Долгая дорога домой
Шрифт:
В «Коминтерне» мы пробыли чуть ли не всю зиму 1942 года. В колхозе нам давали по килограмму проса на неделю. Это просо нужно было ободрать на тёрке, чтобы получить пшено. Я жил в семье комбайнера, который имел бронь, и престарелая бабуля — светлая ей память! — варила мне кашу. Хозяева, естественно, ели отдельно, а я довольствовался пшенкой, что по тем временам было не так уж плохо. У нас она считалась деликатесом. Помнится, в Витебске тарелка пшенной каши с чайной ложечкой масла сверху стоила 60 копеек. Здесь масла не было. Но хоть каша… А вообще-то жил голодновато, всегда хотелось есть… Молодой же был.

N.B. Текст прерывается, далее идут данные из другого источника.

-- ==== Sys2Proof/Laws/Step.lean ====
section
/-! SUPPORT. What a step can do, said once (70_reset_and_hazards.md R330, R342): every invariant is derived from this case
split and from one lemma per command. -/

namespace Sys2Proof.Machine

/-- Every command answers a next state: none faults and none refuses (60_exceptions.md R310). -/
theorem exec_next (i : Instr) (s : State) : ∃ t, exec i s = .next t := by
  cases i <;> exact ⟨_, rfl⟩

/-- The four things a step can be: the reset event, waiting for a command, a decoded command, a reserved word. -/
theorem step_cases {s t : State} (h : step s = .next t) :
    (s.rstReq = true ∧ t = s.resetEvent) ∨
    (s.rstReq = false ∧ s.cmd = [] ∧ t = s) ∨
    (s.rstReq = false ∧ ∃ w rest i, s.cmd = w :: rest ∧ decode w = .ok i ∧ exec i s = .next t) ∨
    (s.rstReq = false ∧ ∃ w rest e, s.cmd = w :: rest ∧ decode w = .error e ∧
      t = s.withPayload (lenField w).toNat fun s => s.fail .illegalCommand) := by
  unfold step at h
  split at h
  · next hr =>
    injection h with h
    exact .inl ⟨hr, h.symm⟩
  · next hr =>
    have hr : s.rstReq = false := by simpa using hr
    split at h
    · next hc =>
      injection h with h
      exact .inr (.inl ⟨hr, hc, h.symm⟩)
    · next w rest hc =>
      split at h
      · next i hd => exact .inr (.inr (.inl ⟨hr, w, rest, i, hc, hd, h⟩))
      · next e hd =>
        unfold execReserved at h
        injection h with h
        exact .inr (.inr (.inr ⟨hr, w, rest, e, hc, hd, h.symm⟩))

end Sys2Proof.Machine
end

Та зима выдалась затяжной и студеной, а главное — тяготило одиночество, оторванность от всего привычного, от родины, которая оказалась
Не скажу, что к нам относились не так, как к другим. Однако со временем жить стало невмоготу, и мы с Лешкой решили сбежать. Беларусь была оккупирована, но ведь там действовали партизаны. Да и на фронт хотелось попасть, ужасы его, испытанные в 41-м, стали мало-помалу забываться.[51] Вот мы и рванули. Но ушли совсем недалеко. Нас, наивных беглецов, задержали на первом же железнодорожном мосту и доставили в районный отдел НКВД в Ртищеве. Там повторилось то же, что было в Белгороде. У нас стали выпытывать: кто послал к мосту? с каким заданием? Никто не хотел верить, что мы бежали на фронт, и лишь зло кривились, слыша наши сбивчивые слова. Чекистам, очевидно, нужно было наше признанием: мол, появились в районе моста с какой-то определенной целью.

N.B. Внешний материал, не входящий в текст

-- ==== Sys2Proof/Tests/Slice0.lean ====
section
/-! SUPPORT. Tests: ill-formed commands refused, every constructor's word, single steps whose expected values are the vectors
of 95_test_vectors.md, and for every obligation with hypotheses a witness that meets them. -/

namespace Sys2Proof.Tests

open Sys2Proof.Machine Sys2Proof.Safety Sys2Proof.Claims

/-! ### Helpers -/

/-- The `n` bytes of a number written in hexadecimal, first byte first. -/
def hex (n w : Nat) : List Byte := (List.range n).map fun k => BitVec.ofNat 8 (w >>> (8 * (n - 1 - k)))

/-- What `f` reads from the next state of a result. -/
def after {α : Type} (r : Result) (f : State → α) : Option α :=
  match r with
  | .next t => some (f t)
  | .fault _ => none
  | .refused _ => none

/-- A read of the next state shows that there is one. -/
theorem next_of_after {α : Type} {r : Result} {f : State → α} {x : α} (h : after r f = some x) : ∃ t, r = .next t ∧ f t = x := by
  cases r with
  | next t => exact ⟨t, rfl, Option.some.inj h⟩
  | fault e => cases h
  | refused e => cases h

/-- The bytes of a sequence as chunks of one byte. -/
def singles (l : List Byte) : List (List Byte) := l.map fun b => [b]

theorem singles_flatten (l : List Byte) : (singles l).flatten = l := by
  induction l with
  | nil => rfl
  | cons b bs ih => simpa [singles] using ih

theorem singles_chunks (l : List Byte) : Chunks (singles l) := by
  simp [Chunks, singles, Config.chunkMax]

/-- The machine after reset with the payload `p` on DIN. -/
def given (p : List Byte) : State := { State.reset with din := p }

/-- A key installed in unit FC. -/
def withKey (w : Nat) (s : State) : State := { s with fc := s.fc.installKey (fit 8 (hex 8 w)) }

/-- A running stream of unit MP. -/
def running (mode : Mode) (dir : Dir) (pad : Pad) (s : State) : State := { s with mp := s.mp.begin mode dir pad }

/-- Keys in both units, an IV, and nothing in progress: every stream can start. The schedule and the pads are all zero. -/
def idle : State := { State.reset with
  fc := { Fc.reset with keyed := true }, mp := { Mp.reset with ivValid := true }, mc := { Mc.reset with keyed := true } }

/-- A stream of unit MP in progress. -/
def run (mode : Mode) (dir : Dir) (pad : Pad) : State := running mode dir pad idle

/-- A window of unit SB with retained length `n`, `c` bytes held. -/
def window (n c : Nat) (h : n ≤ 64 := by decide) (h' : c ≤ n := by decide) (phase : SbPhase := .run) : Sb :=
  { Sb.reset with phase := phase, n := n, cnt := c, n_le := h, cnt_le := h' }

/-- The toy digest of 95_test_vectors.md section 6.1. -/
def toyDigest (m : List Byte) : List Byte :=
  let p := m.foldl (fun (p : Byte × Byte) b => (p.1 + b, ((p.2 <<< 1) ||| (p.2 >>> 7)) ^^^ b)) ((0, 0x5a) : Byte × Byte)
  [p.1, p.2]

/-- The toy Hasher `T` of 95_test_vectors.md section 6.1. -/
def toy : Hasher where
  hd := 2
  hb := 4
  digest := toyDigest
  hd_pos := by decide
  hd_le := by decide
  hb_le := by decide
  hd_le_hb := by decide
  digest_length _ := rfl

/-- Unit MC keyed with `6b6579` under `T` (95 section 6.2). -/
def toyKeyed : State := { State.reset with mc := Mc.reset.installKey (macKeyBlock toy (hex 3 0x6b6579)) }

/-! ### Well-formedness: each check refuses an ill-formed command -/

theorem test_rdsr_6_ill_formed : (Instr.rdsr 6).wellFormed = false ∧ (Instr.rdsr 5).wellFormed = true := by decide
theorem test_sbStart_65_ill_formed : (Instr.sbStart 65).wellFormed = false ∧ (Instr.sbStart 64).wellFormed = true := by decide

/-! ### Decoding: the words of 95_test_vectors.md section 7 and spec/opcode_table.json -/

theorem test_decode_nop : decode 0x00000000 = .ok .nop := rfl
theorem test_decode_rdsr : decode 0x01050000 = .ok (.rdsr 5) := rfl
theorem test_decode_abort : decode 0x02000000 = .ok (.abort .all) ∧ decode 0x02020000 = .ok (.abort .mp) ∧
    decode 0x02030000 = .ok (.abort .sb) ∧ decode 0x02040000 = .ok (.abort .mc) := ⟨rfl, rfl, rfl, rfl⟩
theorem test_decode_fcSetkey : decode 0x10000008 = .ok (.fcSetkey 8) := rfl
theorem test_decode_fcRmkey : decode 0x11000000 = .ok .fcRmkey := rfl
theorem test_decode_fcHaskey : decode 0x12000000 = .ok .fcHaskey := rfl
theorem test_decode_fcEncblk : decode 0x13000008 = .ok .fcEncblk := rfl
theorem test_decode_fcDecblk : decode 0x14000008 = .ok .fcDecblk := rfl
theorem test_decode_mpSetiv : decode 0x20000008 = .ok .mpSetiv := rfl
theorem test_decode_mpRmiv : decode 0x21000000 = .ok .mpRmiv := rfl
theorem test_decode_mpStart : decode 0x22090000 = .ok (.mpStart .cbc .encrypt .len) ∧
    decode 0x220d0000 = .ok (.mpStart .cbc .decrypt .len) ∧ decode 0x22060000 = .ok (.mpStart .ctr .decrypt .zero) :=
  ⟨rfl, rfl, rfl⟩
theorem test_decode_mpData : decode 0x2300000a = .ok (.mpData 10) := rfl
theorem test_decode_mpEnd : decode 0x24000000 = .ok .mpEnd := rfl
theorem test_decode_sbStart : decode 0x30400000 = .ok (.sbStart 64) := rfl
theorem test_decode_sbData : decode 0x31000001 = .ok (.sbData 1) := rfl
theorem test_decode_sbEnd : decode 0x32000000 = .ok .sbEnd := rfl
theorem test_decode_mcSetkey : decode 0x40000003 = .ok (.mcSetkey 3) := rfl
theorem test_decode_mcRmkey : decode 0x41000000 = .ok .mcRmkey := rfl
theorem test_decode_mcHaskey : decode 0x42000000 = .ok .mcHaskey := rfl
theorem test_decode_mcStart : decode 0x43010000 = .ok (.mcStart .check false) ∧
    decode 0x43020000 = .ok (.mcStart .tag true) := ⟨rfl, rfl⟩
theorem test_decode_mcData : decode 0x4400ffff = .ok (.mcData 65535) := rfl
theorem test_decode_mcEnd : decode 0x45000000 = .ok .mcEnd := rfl

/-- The reserved words of 95 section 7. -/
theorem test_decode_reserved : ([0x50000000, 0xffffffff, 0x03000000, 0x15000000, 0x25000000, 0x33000000, 0x46000000,
    0x13000010, 0x13000000, 0x20000010, 0x01060000, 0x22030000, 0x22100000, 0x30410000, 0x43040000, 0x02010000, 0x11010000,
    0x24000001, 0x00000001, 0x23010000] : List Word).all (fun w => (decode w).toOption.isNone) = true := by decide +kernel

/-- The encoder writes the words of 95 section 7. -/
theorem test_encode_words : encode (.mpStart .cbc .decrypt .len) = 0x220d0000 ∧ encode (.mcStart .check true) = 0x43030000 ∧
    encode (.abort .mc) = 0x02040000 ∧ encode (.sbStart 64) = 0x30400000 ∧ encode .fcDecblk = 0x14000008 := by decide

Трудно сказать, чем бы кончился этот допрос, но тут возникло одно неожиданное обстоятельство. Ночью в отдел привели здоровенного дядьку, явного уголовника. Он тут же, в комнате дежурного, учинил драку… Очень сильный, перевернул всю мебель и кинулся к начальнику. Все, кто был в комнате, набросились на него. А мы с Лешкой, воспользовавшись поднявшейся суматохой, тихонько выскользнули в дверь и подались в степь. Немного позже, как ни в чем не бывало, вернулись к прежним хозяевам, которым что-то не очень складно наврали о своей отлучке. Поверили они нам или нет — не знаю.
Так дожили до весны. А в апреле в колхоз пришла разнарядка: требовалось послать несколько молодых парней на учебу в ФЗО.
Своих, понятно, было жаль, и поэтому послали нас. А нам только это и было нужно. ФЗО находилось поблизости, в Аткарске, и очень скоро мы с Лешкой прибыли туда. Кстати, нелишне сказать: многим из будущих призывников эти самые ФЗО-ФЗУ дали хлеб и пристанище, стали для них, так сказать, профессиональной академией, последним островком мирной жизни. Вскоре затем следовали призыв, фронт и для стольких — конец всему.
Из железнодорожного училища в Аткарске мне предстояло выйти путейцем: ремонт пути, подбивка шпал, разводка… Была первая половина лета 42-го года. Донимала жара, такая, какой в наших краях никогда не бывает, А тут еще непосильные нагрузки: от кувалды и лопаты сразу образовались на ладонях кровавые мозоли.[52] Зато кормили! А это было важнее всего.
Но путейцем стать не довелось. В августе 42-го меня и всех моих одногодков призвали, и мы стали рядовыми запасного полка под Татищевом.
Тысячи солдат жили в землянках, обучение проходили в поле. Дисциплина была железная, командиры — еще ворошиловско-тимошенковской школы — все от сержантов до полковников. Муштра с утра до вечера: шагистика, ползание по-пластунски, окапывание. И постоянные переклички, проверки — все ли на месте, не дезертировал ли кто-либо. А дезертирства случались — вчера стоял солдат в строю, а сегодня его нету. И никто не знает, куда пропал.
Винтовок нам не выдали; в подразделении были только учебные винтовки, затворы которых мы учились разбирать и собирать. Жаловаться на условия запрещалось, на командиров тоже. Политруки следили за дисциплиной, за настроениями и пичкали нас политинформацией о положении на фронтах. А там было худо: немцы прорвали Донской фронт и перли на Сталинград.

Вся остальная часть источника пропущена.